Dès la bande annonce, tu sais que tu n'iras pas voir ce film

D’autres fois, tu vois un teaser et là, ton imagination construit une histoire en deux minutes trente et tu veux aller voir ce film… Sauf qu’il n’existe que dans ta tête en fait. Comme par exemple… A la poursuite de demain. Quand j’ai vu la bande annonce pour la première fois, alors que le film s’appelait encore Tomorrowland, j’avais très envie de le voir, d’autant que la grande ville me rappelait follement Esthar de Final Fantasy VIII, jeu auquel j’ai beaucoup joué, juste pour les cinématiques et parce qu’il se finissait beaucoup plus vite que Final Fantasy VII. Et un peu Zanarkand de Final Fantasy X, jeu que je n’ai jamais terminé, tiens… Bref, j’étais motivée pour le voir même si je craignais d’avoir un George Clooney version “je suis venu cachetonner mais j’en ai rien à foutre du film, bisous !”. Puis les distributeurs français ont décidé de lui donner un titre français “À la poursuite de demain”, douchant immédiatement mon enthousiasme. Déjà, est-ce que les gens qui traduisent les titres de films peuvent arrêter de parodier des titres d’autres films ? Genre le “entre amis”, là. Surtout qu’en général, ça n’annonce vraiment rien de bon, ça fait “hé, ce film est une merde mais on a mis un titre proche de celui d’un autre film que vous avez aimé pour vous attirer dans les salles”. 

Ici Esthar

Ici Esthar

Zanarkand

Et là Zanarkand

Magie, magie, Tomorrowland se matérialise sur mon disque dur et un soir de “on fait rien”, on décide de se mater ça avec Victor. Et… Ben pour ce que j’en ai vu parce que je me suis endormie un bon moment, c’est mauvais. Je vais citer Victor qui lit par dessus mon épaule tandis que j’écris cet article “Non mais parle de la scène d’exposition qui te fait croire que la fin du monde est imminente afin de créer un enjeu alors qu’à la fin du film, tu comprends que pas du tout, c’est malhonnête !”. Ce n’est certes pas le sujet mai un peu quand même car il y a une autre chose de malhonnête dans ce film : la bande annonce ! Donc là, je vais spoiler mais le film est nul de toute façon ! En fait, dans le film, l’insupportable héroïne dont j’ai oublié le nom trouve un médaillon qui la fait switcher de son monde actuel (le présent) à cette société futuriste incroyable où elle va prendre une fusée, moment qui constitue l’essentiel de la bande annonce et qui m’avait mis l’eau à la bouche… sauf qu’on apprend au bout de 20 mn de film qu’en fait, ce qu’elle a expérimenté n’était qu’une publicité pour une ville qui n’existera jamais. L’enthousiasme de la jeune insupportable est douché et mon intérêt pour le film envolé.

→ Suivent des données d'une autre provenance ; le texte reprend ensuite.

-- ==== Sys2Proof/Machine/Step.lean ====
section
/-! DEFINITION. The step: the happening at the front of the queue is taken; with none waiting, device time passes. -/

namespace Sys2Proof.Machine

/-- One microsecond passes: 40 periods of the reference clock (R164; log 2). -/
def tick (s : State) : State := { s with time := s.time + 1#32 }

/-- One step: the happening at the front of the queue is taken whole, on the state with the rest of the queue; on an empty queue
a microsecond passes (section 1.8, R164; logs 2 and 3). -/
def step (s : State) : Host.Outcome State Fault Refusal :=
  match s.pending with
  | [] => .next (tick s)
  | c :: rest => exec c { s with pending := rest }

/-- The happening a table word spells, put at the front of the queue; the state as it is where the word spells none. -/
def State.withFetchWord (s : State) (nbits w : Nat) : State :=
  match decodeTableWord nbits w with
  | some c => { s with pending := c :: s.pending }
  | none => s

end Sys2Proof.Machine
end

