-- ==== Sys2Proof/Certificates/Slice0/Obligations.lean ====
section
/-! DEFINITION. The statements for the provers. They come from the numbered rules of spec/; where one rests on a choice of the model, its
docstring names the log entry. -/

open Sys2Proof Sys2Proof.Machine

/-! ## The machine -/

/-- A step takes the happening at the front of the queue, whole, on the state with the rest of the queue (section 1.8); with none
waiting a microsecond of device time passes and nothing else changes (R164; the model's choice of what an empty queue does is log 2). -/
def Obligations.StepTakesFrontOfQueue : Prop :=
  (∀ (c : Instr) (q : List Instr) (s : State), s.pending = c :: q → step s = exec c { s with pending := q })
    ∧ ∀ s : State, s.pending = [] → step s = .next { s with time := s.time + 1#32 }

/-- No happening stops the device, none changes the queue of happenings, and none but a reset, which makes device time 0, changes
device time (R164, R165); a CONTROL write with RESET alone is a reset in each form it can be given, the ill-formed one of the row
CONTROL_ENABLES_WRITE among them (R160). A happening that cannot arise leaves the state as it is, whatever its row: Arises says what each needs.
Writes to registers and resets need nothing; a command needs to be in execution with its own access not begun, and an end, a fault, an answer, an
admission or an append what is under way or handed on; a quiet interval, a stuck episode, a reception or a contention opportunity needs the mode, the
flags and the bus that R6, R8, R12, R13, R15 and R101 name; a timer needs its time (R80, R107, R120, R138, R164). Model's choices: what cannot arise
changes nothing (log 1), a reset keeps the happenings waiting (log 3), device time passes on an empty queue alone (log 2), a command's row comes after
its record is taken and NOP's is that taking (log 4), a hand-over stands in the state until it is taken (logs 15, 16), a place is asked for after the
record before it is admitted (log 17), the fault of a discarded access is its end (log 24), and a link with a frame under way takes no quiet interval
(log 43). -/
def Obligations.EveryHappeningAnswersNext : Prop :=
  (∀ (c : Instr) (s : State), ∃ t, exec c s = .next t ∧ t.pending = s.pending
    ∧ (t.time = s.time ∨ (c = .powerOnReset ∧ t = State.afterReset .power s.pending)
      ∨ (((∃ enables, c = .reset enables ∨ c = .controlEnablesWrite enables 4#3)
          ∨ ∃ value, c = .registerWrite .control value ∧ value.extractLsb' 0 3 = 4#3)
        ∧ t = State.afterReset .device s.pending)))
    ∧ ∀ (c : Instr) (s : State), ¬Arises c s → exec c s = .next s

Et donc là, c'est Tomorrow Land

Et donc là, c’est Tomorrow Land

On a en France un vrai problème avec les bande annonces. Je sais pas bien comment ça se passe à l’étranger mais nous, soit on te raconte tout le film parce qu’on veut t’en mettre plein la vue et que les scènes finales sont généralement plus dantesques que le début (surtout pour les blockbusters) soit on te raconte un truc qui n’a rien à voir parce que les seules scènes cool du film mises bout à bout sont trompeuses… Mais on s’en fout, on veut que tu craches ton billet de 10 pour voir ce film qui, en fait, n’existe pas ou que tu connais déjà. Et encore, quand je dis 10, je parle pour les versions 2D.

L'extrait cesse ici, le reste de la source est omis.